### Supplied information ###

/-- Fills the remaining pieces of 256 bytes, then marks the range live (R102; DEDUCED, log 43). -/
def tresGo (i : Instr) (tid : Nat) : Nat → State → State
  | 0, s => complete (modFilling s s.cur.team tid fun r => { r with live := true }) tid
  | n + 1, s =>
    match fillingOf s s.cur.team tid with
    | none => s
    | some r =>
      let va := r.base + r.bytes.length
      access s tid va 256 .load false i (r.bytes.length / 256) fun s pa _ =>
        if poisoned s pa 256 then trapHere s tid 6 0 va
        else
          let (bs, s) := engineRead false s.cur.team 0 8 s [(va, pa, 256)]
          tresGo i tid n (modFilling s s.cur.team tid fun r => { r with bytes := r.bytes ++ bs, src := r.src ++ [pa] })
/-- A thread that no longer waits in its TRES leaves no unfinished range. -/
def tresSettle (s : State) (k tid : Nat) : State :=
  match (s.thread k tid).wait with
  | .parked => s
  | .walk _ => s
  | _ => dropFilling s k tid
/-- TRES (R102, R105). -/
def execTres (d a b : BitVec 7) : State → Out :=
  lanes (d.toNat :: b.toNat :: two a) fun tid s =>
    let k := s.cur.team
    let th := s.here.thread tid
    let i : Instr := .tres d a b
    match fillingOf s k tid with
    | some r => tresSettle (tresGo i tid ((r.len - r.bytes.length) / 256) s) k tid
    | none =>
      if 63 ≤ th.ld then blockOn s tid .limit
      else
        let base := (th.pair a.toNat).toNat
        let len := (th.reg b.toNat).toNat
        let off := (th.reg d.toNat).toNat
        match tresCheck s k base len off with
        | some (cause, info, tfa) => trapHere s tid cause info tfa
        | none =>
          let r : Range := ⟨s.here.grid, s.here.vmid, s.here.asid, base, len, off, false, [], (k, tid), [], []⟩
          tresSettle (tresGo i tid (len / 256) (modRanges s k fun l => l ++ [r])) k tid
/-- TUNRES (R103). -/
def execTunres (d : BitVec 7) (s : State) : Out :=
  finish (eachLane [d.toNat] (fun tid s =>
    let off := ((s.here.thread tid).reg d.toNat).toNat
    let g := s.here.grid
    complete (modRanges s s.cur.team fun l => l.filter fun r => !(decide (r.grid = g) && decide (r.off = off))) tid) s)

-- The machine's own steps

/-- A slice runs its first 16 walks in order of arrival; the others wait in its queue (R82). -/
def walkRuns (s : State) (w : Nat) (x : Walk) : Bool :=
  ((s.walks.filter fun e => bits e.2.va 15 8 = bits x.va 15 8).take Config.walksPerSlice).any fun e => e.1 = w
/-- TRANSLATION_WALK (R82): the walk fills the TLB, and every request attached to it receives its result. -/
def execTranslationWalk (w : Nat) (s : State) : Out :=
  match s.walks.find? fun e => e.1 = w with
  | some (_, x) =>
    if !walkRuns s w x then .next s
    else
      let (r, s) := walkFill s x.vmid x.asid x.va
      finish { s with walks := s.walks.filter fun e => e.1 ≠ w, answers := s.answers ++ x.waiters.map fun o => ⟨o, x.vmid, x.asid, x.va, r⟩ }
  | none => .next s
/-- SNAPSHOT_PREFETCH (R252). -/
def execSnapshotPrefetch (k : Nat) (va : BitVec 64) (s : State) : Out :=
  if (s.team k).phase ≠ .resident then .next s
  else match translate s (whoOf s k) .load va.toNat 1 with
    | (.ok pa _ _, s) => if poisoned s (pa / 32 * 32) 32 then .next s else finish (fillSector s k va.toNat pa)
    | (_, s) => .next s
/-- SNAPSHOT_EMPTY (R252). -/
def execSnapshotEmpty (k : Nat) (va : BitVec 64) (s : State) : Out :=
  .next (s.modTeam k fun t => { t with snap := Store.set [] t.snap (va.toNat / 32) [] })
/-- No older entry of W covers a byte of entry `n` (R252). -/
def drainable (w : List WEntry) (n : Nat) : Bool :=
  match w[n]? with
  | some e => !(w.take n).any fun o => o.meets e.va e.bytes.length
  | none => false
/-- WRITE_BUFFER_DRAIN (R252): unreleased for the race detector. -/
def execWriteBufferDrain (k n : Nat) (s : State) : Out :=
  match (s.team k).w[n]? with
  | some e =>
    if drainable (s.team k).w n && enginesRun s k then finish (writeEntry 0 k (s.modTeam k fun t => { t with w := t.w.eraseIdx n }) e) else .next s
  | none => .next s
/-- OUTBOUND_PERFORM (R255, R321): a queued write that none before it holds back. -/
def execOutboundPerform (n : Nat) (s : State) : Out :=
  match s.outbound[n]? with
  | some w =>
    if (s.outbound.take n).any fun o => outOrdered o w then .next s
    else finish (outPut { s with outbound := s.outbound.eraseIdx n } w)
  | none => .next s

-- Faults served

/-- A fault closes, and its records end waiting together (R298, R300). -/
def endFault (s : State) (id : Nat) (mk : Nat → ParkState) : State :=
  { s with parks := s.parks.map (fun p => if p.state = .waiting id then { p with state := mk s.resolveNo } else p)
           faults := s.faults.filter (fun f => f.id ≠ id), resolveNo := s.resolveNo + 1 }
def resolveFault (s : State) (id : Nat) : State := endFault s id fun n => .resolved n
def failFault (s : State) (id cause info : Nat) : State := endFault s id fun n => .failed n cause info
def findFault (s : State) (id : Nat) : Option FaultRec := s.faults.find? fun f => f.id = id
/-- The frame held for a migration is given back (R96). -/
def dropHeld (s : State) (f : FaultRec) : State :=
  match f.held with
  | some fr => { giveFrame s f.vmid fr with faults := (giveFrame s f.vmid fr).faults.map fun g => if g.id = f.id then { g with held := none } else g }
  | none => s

###
### Supplied information ###

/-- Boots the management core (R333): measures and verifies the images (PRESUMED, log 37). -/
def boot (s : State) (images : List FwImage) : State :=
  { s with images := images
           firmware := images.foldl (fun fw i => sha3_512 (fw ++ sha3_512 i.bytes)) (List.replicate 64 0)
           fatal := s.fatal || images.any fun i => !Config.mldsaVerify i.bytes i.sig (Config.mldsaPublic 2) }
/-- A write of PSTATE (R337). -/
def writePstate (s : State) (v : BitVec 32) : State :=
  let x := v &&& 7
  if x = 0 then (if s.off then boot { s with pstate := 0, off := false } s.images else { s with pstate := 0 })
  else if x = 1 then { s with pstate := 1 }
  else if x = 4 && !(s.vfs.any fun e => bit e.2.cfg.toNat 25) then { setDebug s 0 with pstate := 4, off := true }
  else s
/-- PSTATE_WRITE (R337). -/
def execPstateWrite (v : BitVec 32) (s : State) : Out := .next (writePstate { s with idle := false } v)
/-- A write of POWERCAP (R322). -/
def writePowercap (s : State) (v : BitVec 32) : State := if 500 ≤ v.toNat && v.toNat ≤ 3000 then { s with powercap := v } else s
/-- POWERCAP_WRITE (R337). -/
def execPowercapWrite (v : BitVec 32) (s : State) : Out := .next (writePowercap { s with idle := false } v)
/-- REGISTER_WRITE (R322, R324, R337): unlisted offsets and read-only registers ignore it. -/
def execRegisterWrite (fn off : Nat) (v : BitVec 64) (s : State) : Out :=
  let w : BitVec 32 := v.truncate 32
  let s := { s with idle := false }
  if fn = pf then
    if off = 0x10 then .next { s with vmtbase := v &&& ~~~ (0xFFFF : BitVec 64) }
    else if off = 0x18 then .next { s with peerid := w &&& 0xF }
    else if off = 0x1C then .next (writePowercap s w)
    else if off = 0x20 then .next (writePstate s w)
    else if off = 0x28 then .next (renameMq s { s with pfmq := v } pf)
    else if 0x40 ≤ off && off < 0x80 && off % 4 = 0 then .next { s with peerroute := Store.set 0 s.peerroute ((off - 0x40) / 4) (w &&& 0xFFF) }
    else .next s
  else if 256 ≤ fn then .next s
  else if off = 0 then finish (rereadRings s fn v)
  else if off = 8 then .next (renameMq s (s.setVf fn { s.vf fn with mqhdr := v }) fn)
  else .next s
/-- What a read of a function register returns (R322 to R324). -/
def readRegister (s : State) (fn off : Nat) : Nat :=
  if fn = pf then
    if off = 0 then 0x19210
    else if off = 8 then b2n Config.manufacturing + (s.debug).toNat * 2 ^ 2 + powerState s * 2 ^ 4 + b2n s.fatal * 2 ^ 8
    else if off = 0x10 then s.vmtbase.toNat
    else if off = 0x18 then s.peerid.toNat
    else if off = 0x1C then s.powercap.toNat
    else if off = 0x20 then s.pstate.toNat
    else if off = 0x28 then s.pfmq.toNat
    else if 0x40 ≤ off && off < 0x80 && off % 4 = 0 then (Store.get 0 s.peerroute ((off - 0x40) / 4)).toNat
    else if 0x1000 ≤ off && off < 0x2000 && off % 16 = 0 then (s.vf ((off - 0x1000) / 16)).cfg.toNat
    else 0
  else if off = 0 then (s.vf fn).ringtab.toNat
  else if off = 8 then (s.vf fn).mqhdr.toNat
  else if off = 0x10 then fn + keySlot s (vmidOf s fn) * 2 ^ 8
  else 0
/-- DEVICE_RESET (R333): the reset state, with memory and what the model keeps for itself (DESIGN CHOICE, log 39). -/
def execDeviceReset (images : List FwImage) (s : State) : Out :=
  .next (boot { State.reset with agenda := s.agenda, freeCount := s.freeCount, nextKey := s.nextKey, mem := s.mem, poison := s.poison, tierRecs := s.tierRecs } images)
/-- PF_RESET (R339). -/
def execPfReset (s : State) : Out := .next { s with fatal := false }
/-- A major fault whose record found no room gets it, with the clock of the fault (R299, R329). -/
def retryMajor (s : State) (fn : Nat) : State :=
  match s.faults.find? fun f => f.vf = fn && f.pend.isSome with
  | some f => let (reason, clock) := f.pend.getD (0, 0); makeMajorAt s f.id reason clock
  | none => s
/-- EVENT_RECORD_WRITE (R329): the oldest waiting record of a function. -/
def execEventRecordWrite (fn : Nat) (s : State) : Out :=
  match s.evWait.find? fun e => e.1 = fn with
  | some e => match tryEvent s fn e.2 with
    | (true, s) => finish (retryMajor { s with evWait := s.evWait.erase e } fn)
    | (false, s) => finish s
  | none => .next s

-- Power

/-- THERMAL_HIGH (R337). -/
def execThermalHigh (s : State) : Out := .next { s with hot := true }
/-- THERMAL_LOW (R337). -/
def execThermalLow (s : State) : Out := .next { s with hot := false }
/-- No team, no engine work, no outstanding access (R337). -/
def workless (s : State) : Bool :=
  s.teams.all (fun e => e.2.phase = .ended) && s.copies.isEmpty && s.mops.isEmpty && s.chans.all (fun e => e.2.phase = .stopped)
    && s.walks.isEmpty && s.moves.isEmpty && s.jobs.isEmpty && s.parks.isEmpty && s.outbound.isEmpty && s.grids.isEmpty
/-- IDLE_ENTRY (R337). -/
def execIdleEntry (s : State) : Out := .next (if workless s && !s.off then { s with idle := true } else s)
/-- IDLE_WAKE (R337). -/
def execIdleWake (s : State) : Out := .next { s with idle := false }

###
### Supplied information ###

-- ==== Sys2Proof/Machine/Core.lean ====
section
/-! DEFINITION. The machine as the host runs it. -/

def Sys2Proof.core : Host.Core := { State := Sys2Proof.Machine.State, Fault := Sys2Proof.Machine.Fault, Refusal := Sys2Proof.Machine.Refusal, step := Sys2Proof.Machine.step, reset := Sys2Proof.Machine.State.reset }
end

###

An exact copy of the lines above, from the one containing "def execTres (d" down to the one containing "let off := ((s.here.thread" and including both, is the whole answer; retype it and nothing else.

def execTres (d a b : BitVec 7) : State → Out :=
  lanes (d.toNat :: b.toNat :: two a) fun tid s =>
    let k := s.cur.team
    let th := s.here.thread tid
    let i : Instr := .tres d a b
    match fillingOf s k tid with
    | some r => tresSettle (tresGo i tid ((r.len - r.bytes.length) / 256) s) k tid
    | none =>
      if 63 ≤ th.ld then blockOn s tid .limit
      else
        let base := (th.pair a.toNat).toNat
        let len := (th.reg b.toNat).toNat
        let off := (th.reg d.toNat).toNat
        match tresCheck s k base len off with
        | some (cause, info, tfa) => trapHere s tid cause info tfa
        | none =>
          let r : Range := ⟨s.here.grid, s.here.vmid, s.here.asid, base, len, off, false, [], (k, tid), [], []⟩
          tresSettle (tresGo i tid (len / 256) (modRanges s k fun l => l ++ [r])) k tid
/-- TUNRES (R103). -/
def execTunres (d : BitVec 7) (s : State) : Out :=
  finish (eachLane [d.toNat] (fun tid s =>
    let off := ((s.here.thread tid).reg d.toNat).toNat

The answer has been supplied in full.